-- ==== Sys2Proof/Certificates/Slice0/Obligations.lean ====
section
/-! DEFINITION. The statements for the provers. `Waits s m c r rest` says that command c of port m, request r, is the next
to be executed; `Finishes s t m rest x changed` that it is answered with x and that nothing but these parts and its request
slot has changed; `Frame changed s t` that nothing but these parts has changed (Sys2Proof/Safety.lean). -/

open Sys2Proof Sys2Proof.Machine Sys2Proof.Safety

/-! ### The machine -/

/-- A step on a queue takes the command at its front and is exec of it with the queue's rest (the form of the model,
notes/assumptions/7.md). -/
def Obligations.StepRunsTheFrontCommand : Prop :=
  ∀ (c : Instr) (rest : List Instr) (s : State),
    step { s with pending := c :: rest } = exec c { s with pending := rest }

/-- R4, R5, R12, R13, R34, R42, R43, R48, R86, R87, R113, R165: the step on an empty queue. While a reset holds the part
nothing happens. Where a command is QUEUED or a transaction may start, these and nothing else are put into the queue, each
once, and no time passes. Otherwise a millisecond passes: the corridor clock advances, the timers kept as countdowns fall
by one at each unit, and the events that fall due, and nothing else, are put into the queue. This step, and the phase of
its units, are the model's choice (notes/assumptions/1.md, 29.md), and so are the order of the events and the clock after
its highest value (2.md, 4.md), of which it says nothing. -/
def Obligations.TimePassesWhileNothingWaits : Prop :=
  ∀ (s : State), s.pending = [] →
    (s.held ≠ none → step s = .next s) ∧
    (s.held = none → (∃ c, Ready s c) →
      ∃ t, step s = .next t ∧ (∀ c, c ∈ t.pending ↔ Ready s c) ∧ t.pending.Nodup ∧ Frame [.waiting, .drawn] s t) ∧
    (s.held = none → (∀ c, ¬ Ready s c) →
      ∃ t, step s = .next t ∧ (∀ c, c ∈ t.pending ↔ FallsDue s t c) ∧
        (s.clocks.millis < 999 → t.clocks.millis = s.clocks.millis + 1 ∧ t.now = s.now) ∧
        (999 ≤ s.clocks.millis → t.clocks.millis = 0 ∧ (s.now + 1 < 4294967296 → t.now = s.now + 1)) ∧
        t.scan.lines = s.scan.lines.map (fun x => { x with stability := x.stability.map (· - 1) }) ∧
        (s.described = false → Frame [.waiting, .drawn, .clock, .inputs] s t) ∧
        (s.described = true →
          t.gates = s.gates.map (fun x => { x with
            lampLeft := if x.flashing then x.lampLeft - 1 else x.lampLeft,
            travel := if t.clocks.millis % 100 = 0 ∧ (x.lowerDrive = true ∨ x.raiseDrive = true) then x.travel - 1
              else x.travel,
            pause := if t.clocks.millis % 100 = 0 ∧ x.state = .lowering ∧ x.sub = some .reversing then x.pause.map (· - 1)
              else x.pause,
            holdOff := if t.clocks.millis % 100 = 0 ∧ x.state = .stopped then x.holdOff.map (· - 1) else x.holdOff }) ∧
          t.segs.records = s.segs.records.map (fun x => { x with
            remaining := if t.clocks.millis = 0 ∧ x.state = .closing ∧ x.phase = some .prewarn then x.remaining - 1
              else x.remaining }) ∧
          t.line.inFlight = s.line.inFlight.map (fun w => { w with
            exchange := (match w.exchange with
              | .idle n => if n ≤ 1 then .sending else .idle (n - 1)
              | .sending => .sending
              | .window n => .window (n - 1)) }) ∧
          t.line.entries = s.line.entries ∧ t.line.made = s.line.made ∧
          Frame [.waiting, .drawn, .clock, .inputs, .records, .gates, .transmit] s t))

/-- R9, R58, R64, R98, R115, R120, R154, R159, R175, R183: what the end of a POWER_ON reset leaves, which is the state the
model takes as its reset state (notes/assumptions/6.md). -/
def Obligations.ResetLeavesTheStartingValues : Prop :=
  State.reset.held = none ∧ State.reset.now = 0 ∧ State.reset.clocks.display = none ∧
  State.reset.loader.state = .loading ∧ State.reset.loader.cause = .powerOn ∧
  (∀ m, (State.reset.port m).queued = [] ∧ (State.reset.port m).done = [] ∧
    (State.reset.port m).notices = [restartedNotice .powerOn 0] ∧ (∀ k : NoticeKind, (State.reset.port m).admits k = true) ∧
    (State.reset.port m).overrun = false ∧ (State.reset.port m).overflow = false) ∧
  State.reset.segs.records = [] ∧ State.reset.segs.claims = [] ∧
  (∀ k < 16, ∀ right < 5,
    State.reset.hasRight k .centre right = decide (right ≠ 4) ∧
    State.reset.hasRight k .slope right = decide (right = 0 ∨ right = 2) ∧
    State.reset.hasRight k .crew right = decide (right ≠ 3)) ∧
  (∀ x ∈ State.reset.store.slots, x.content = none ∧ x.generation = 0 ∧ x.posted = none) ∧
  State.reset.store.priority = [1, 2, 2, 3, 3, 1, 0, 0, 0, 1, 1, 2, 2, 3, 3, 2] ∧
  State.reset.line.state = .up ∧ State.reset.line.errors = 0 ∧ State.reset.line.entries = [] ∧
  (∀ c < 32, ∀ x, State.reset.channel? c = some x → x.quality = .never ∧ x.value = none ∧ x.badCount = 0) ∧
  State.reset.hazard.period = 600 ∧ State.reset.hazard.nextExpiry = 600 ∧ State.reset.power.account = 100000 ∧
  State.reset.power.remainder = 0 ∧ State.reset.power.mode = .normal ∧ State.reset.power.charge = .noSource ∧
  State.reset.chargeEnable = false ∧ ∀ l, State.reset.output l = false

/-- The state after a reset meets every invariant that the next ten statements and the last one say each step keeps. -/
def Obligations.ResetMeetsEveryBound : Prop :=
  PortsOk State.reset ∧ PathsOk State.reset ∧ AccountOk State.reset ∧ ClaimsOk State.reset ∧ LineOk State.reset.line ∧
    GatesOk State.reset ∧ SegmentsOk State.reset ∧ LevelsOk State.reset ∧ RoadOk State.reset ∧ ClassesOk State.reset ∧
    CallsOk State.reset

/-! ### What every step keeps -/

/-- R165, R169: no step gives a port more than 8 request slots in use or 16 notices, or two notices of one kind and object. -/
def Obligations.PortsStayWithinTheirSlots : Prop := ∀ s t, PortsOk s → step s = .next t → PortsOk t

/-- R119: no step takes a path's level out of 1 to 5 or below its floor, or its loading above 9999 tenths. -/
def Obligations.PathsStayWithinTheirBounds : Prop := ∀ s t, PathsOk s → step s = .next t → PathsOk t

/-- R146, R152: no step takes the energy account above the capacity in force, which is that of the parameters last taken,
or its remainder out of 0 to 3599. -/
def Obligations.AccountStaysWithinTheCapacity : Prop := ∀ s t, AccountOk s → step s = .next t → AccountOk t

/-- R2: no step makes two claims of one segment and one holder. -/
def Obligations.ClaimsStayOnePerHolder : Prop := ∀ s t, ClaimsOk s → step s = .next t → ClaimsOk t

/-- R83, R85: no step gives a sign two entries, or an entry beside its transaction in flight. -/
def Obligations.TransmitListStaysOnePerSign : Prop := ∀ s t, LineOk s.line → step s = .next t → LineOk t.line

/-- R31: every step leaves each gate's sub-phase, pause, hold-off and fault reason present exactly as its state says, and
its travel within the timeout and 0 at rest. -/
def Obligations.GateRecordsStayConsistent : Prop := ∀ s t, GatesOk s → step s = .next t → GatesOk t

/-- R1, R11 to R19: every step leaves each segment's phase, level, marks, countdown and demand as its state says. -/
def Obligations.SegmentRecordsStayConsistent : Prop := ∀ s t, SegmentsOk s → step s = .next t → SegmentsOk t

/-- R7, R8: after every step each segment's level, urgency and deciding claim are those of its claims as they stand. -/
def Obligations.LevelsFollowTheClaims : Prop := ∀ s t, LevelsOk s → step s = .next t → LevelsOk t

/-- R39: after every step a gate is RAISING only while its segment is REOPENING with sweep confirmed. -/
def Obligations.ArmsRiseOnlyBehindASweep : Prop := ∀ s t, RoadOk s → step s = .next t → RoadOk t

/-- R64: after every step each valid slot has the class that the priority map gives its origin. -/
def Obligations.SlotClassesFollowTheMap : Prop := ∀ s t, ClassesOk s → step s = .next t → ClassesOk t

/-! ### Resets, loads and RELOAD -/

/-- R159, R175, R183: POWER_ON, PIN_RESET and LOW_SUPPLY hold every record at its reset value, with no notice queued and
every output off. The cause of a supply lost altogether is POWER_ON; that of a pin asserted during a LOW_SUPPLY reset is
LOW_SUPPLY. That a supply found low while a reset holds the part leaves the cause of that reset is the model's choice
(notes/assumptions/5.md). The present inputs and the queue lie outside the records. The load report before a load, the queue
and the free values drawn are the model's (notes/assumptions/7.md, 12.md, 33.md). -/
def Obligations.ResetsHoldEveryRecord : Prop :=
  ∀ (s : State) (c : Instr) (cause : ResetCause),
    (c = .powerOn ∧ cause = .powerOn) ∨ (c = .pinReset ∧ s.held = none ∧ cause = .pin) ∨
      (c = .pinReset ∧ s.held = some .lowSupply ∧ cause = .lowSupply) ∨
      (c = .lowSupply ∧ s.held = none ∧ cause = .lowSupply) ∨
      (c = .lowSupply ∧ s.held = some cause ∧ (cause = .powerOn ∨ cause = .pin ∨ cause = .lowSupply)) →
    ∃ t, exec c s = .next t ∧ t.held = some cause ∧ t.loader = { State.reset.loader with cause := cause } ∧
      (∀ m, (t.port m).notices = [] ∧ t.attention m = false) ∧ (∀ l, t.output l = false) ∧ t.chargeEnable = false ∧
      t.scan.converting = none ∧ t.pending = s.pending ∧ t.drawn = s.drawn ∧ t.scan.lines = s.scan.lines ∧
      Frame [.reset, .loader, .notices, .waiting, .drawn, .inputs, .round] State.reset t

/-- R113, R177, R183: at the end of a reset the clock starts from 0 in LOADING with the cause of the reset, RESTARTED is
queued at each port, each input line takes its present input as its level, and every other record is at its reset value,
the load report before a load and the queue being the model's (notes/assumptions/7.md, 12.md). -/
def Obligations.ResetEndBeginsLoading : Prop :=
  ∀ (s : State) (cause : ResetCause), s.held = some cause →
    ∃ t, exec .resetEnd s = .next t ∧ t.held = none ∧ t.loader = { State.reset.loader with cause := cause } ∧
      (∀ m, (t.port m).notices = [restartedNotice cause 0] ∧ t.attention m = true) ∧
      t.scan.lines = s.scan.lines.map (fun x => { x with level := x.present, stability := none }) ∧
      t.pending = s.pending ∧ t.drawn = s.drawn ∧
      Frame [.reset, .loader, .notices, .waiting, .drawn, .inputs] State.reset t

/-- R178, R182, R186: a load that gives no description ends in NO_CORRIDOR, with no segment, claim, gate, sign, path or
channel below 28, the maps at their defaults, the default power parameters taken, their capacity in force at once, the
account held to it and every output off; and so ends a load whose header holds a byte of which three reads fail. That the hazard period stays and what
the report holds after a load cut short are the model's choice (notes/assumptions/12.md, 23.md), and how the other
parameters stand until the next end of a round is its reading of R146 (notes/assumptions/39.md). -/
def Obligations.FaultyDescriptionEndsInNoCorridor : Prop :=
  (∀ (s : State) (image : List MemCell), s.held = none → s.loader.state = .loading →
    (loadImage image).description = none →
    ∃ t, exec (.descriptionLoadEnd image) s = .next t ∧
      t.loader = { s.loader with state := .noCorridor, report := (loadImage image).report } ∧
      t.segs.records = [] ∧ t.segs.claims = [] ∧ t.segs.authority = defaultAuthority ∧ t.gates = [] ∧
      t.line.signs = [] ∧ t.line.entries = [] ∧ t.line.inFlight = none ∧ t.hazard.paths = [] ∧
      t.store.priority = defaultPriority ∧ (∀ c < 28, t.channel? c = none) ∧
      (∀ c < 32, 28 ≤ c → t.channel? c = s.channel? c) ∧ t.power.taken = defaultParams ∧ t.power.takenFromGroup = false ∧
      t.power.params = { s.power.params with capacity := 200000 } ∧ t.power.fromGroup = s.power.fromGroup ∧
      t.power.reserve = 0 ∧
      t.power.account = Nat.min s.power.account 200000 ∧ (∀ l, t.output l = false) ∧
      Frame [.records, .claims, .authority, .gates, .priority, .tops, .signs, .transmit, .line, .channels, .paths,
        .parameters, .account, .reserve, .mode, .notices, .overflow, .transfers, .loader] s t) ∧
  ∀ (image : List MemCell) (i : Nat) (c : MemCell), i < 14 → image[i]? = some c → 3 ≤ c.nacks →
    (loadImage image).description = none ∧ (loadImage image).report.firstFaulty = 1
───
◆ TASK PROMPT ◆
Please make your reply exactly the lines from the one containing "(loadImage image).description = none →" through the end of the entries above, and nothing more.

◆ RESPONSE BOX ◆
    (loadImage image).description = none →
    ∃ t, exec (.descriptionLoadEnd image) s = .next t ∧
      t.loader = { s.loader with state := .noCorridor, report := (loadImage image).report } ∧
      t.segs.records = [] ∧ t.segs.claims = [] ∧ t.segs.authority = defaultAuthority ∧ t.gates = [] ∧
      t.line.signs = [] ∧ t.line.entries = [] ∧ t.line.inFlight = none ∧ t.hazard.paths = [] ∧
      t.store.priority = defaultPriority ∧ (∀ c < 28, t.channel? c = none) ∧
      (∀ c < 32, 28 ≤ c → t.channel? c = s.channel? c) ∧ t.power.taken = defaultParams ∧ t.power.takenFromGroup = false ∧
      t.power.params = { s.power.params with capacity := 200000 } ∧ t.power.fromGroup = s.power.fromGroup ∧
      t.power.reserve = 0 ∧
      t.power.account = Nat.min s.power.account 200000 ∧ (∀ l, t.output l = false) ∧
      Frame [.records, .claims, .authority, .gates, .priority, .tops, .signs, .transmit, .line, .channels, .paths,
        .parameters, .account, .reserve, .mode, .notices, .overflow, .transfers, .loader] s t) ∧
  ∀ (image : List MemCell) (i : Nat) (c : MemCell), i < 14 → image[i]? = some c → 3 ≤ c.nacks →
    (loadImage image).description = none ∧ (loadImage image).report.firstFaulty = 1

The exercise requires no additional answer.